What you are asked to do: Among the records below, find the lines that contain "Status" and copy each of them.

_ _ _ _ _ _ _

-- ==== Sys2Proof/Machine/Codec.lean ====
section
/-! DEFINITION. The CODEC commands (R606 to R608), on the channel of their engine (R18). -/

namespace Sys2Proof.Machine

/-- The two checks every CODEC command begins with (R513, R606 to R608). -/
def codecGuard (e : Engine) (s : State) : Status :=
  if e = .rx ∧ s.workerAlive then .eBusy else if s.isOpen e = false then .eNotOpen else .ok

/-- CODEC.ENCODE, first step: the checks, and the payload read from host memory (R606). -/
def encodeFetch (e : Engine) (s : State) : Result :=
  let c := e.channel
  let a := (s.chan c).opd
  if codecGuard e s ≠ .ok then .next (s.raise c (codecGuard e s))
  else if s.cfg.hostMemSize < a.a1.toNat + a.a2.toNat then .next (s.raise c .eSize)
  else if s.cfg.bufSize e < a.a0.toNat + footprint s.cfg a.a2.toNat then .next (s.raise c .eSize)
  else .next (s.gotoWith c .enc2 { (s.chan c).loc with payload := s.readMem .hostMem a.a1.toNat a.a2.toNat })

/-- CODEC.ENCODE, second step: `Encode` and the results (R603, R606). -/
def encodeStore (e : Engine) (s : State) : Result :=
  let c := e.channel
  let a := (s.chan c).opd
  let p := (s.chan c).loc.payload
  .next ((s.encode e a.a0.toNat p a.a3 a.a4 a.a5 a.a6 a.a7).finish c .ok
    [u32 (footprint s.cfg p.length), (crc16 s.cfg p).setWidth 32])

/-- CODEC.ENCODE (R606). -/
def execCodecEncode (e : Engine) (s : State) : Result :=
  match (s.chan e.channel).pc with
  | .enc1 => encodeFetch e s
  | .enc2 => encodeStore e s
  | _ => .fault .strayLabel

/-- The results of CODEC.DECODE (R607). -/
def decodeResults (v : Verdict) (h : Hdr) (k : U32) : List U32 :=
  [v.code, h.ident, h.packId, h.packSz, h.frameId, h.numFrames, h.mtu, h.frameSz, crcWord h, k]

/-- CODEC.DECODE, first step: the checks and the header; it finishes here when the payload runs past the buffer
(R604, R607). -/
def decodeFetch (e : Engine) (s : State) : Result :=
  let c := e.channel
  let o := (s.chan c).opd.a0.toNat
  if codecGuard e s ≠ .ok then .next (s.raise c (codecGuard e s))
  else if s.cfg.bufSize e < o + hdrSize then .next (s.raise c .eSize)
  else
    let h := s.decodeHdr e o
    let s' := s.bufReadNote e o hdrSize
    if s.cfg.bufSize e < o + hdrSize + h.frameSz.toNat then
      .next (s'.finish c .ok (decodeResults .notCopied h 0#32))
    else .next (s'.gotoWith c .dec2 { (s'.chan c).loc with hdr := h })

/-- CODEC.DECODE, second step: the payload and its verdict (R605, R607). -/
def decodeVerify (e : Engine) (s : State) : Result :=
  let c := e.channel
  let o := (s.chan c).opd.a0.toNat
  let h := (s.chan c).loc.hdr
  let p := s.readMem (.buf e) (o + hdrSize) h.frameSz.toNat
  let k := if h.crc = h.crc2 then (crc16 s.cfg p).setWidth 32 else 0#32
  .next ((s.bufReadNote e (o + hdrSize) h.frameSz.toNat).finish c .ok (decodeResults (verify s.cfg h p) h k))

/-- CODEC.DECODE (R607). -/
def execCodecDecode (e : Engine) (s : State) : Result :=
  match (s.chan e.channel).pc with
  | .dec1 => decodeFetch e s
  | .dec2 => decodeVerify e s
  | _ => .fault .strayLabel

/-- CODEC.CRC (R608). -/
def execCodecCrc (e : Engine) (s : State) : Result :=
  let c := e.channel
  let a := (s.chan c).opd
  match (s.chan c).pc with
  | .crc1 =>
    if codecGuard e s ≠ .ok then .next (s.raise c (codecGuard e s))
    else if s.cfg.bufSize e < a.a0.toNat + a.a1.toNat then .next (s.raise c .eSize)
    else
      .next ((s.bufReadNote e a.a0.toNat a.a1.toNat).finish c .ok
        [(crc16 s.cfg (s.readMem (.buf e) a.a0.toNat a.a1.toNat)).setWidth 32])
  | _ => .fault .strayLabel

end Sys2Proof.Machine
end

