-- ==== Sys2Proof/Certificates/Slice0/Obligations.lean ====
section
/-! DEFINITION. The statements for the provers. Each says what a numbered rule of the spec says of the block; an equation
of whole states is also the frame of the step: every part it does not name is unchanged. -/

open Sys2Proof Sys2Proof.Machine

/-! ## Encoding -/

/-- R303, R305: words and commands correspond one to one. -/
def Obligations.DecodeEncodeAgree : Prop :=
  ∀ (w : U32) (i : Instr), decode w = .ok i ↔ w = encode i

/-- R310, with the rows of R305 told apart by their `match` words. -/
def Obligations.WordSpellsCommandByMaskAndMatch : Prop :=
  ∀ w : U32,
    (∀ i : Instr, (∃ j, decode w = .ok j ∧ matchOf j = matchOf i) ↔ w &&& maskOf i = matchOf i) ∧
    (∀ i j : Instr, w &&& maskOf i = matchOf i → w &&& maskOf j = matchOf j → matchOf i = matchOf j) ∧
    ((∀ i : Instr, w &&& maskOf i ≠ matchOf i) → ∀ s : State, s.issue w = { s with issueStatus := Status.eIllegal.code })

/-- Words written out from R302, R303 and R305, one or more of each unit, and words that spell nothing. -/
def Obligations.SampleWordsDecode : Prop :=
  decode 0x01010100#32 = .ok (.regRead .mrx) ∧ decode 0x01020300#32 = .ok (.regWrite .drx) ∧
  decode 0x01050200#32 = .ok (.irqWait .dtx) ∧ decode 0x02020400#32 = .ok (.dmaWrite .tx false true) ∧
  decode 0x02020200#32 = .ok (.dmaWrite .tx true false) ∧ decode 0x02030100#32 = .ok (.dmaRead .rx) ∧
  decode 0x03020100#32 = .ok (.codecDecode .rx) ∧ decode 0x04030000#32 = .ok .txWrite ∧
  decode 0x05050000#32 = .ok .rxReceive ∧ decode 0x04030001#32 = .error (.reservedBits 0x04030001#32) ∧
  decode 0x03040000#32 = .error (.illegalOp 3 4) ∧ decode 0x06010000#32 = .error (.illegalUnit 6)

/-! ## Reset -/

/-- R1001: what reset leaves, at the start and after the reset event, under every configuration. The model's own choices
in it: what R1001 leaves unspecified is listed nowhere (log 8, log 11), and the configuration is kept (log 1, log 10). -/
def Obligations.ResetLeavesStatedValues : Prop :=
  (∀ (c : Config) (n : Nat), (State.resetOf c n).AtReset ∧ (State.resetOf c n).cfg = c) ∧
    ∀ s : State, ∃ t, act .reset s = .next t ∧ t.AtReset ∧ t.cfg = s.cfg

/-- Every invariant stated below holds right after reset, under every configuration; that of the register values under a
legal one. -/
def Obligations.InvariantsHoldAtReset : Prop :=
  ∀ (c : Config) (n : Nat), c.wf = true →
    (State.resetOf c n).Labelled ∧ (State.resetOf c n).Canonical ∧ (State.resetOf c n).RegsLegal ∧
      (State.resetOf c n).LinesSettled ∧ (State.resetOf c n).PhaseFollowsConsumer ∧ (State.resetOf c n).WorkerOwns ∧
      (State.resetOf c n).WorkerHealthy ∧ (State.resetOf c n).TableOrdered ∧ (State.resetOf c n).BytesInBounds ∧
      (State.resetOf c n).Tame ∧ (State.resetOf c n).NeverTimeout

_ _ _ _ _ _ _

Expected answer:
def codecGuard (e : Engine) (s : State) : Status :=
    ((∀ i : Instr, w &&& maskOf i ≠ matchOf i) → ∀ s : State, s.issue w = { s with issueStatus := Status.eIllegal.code })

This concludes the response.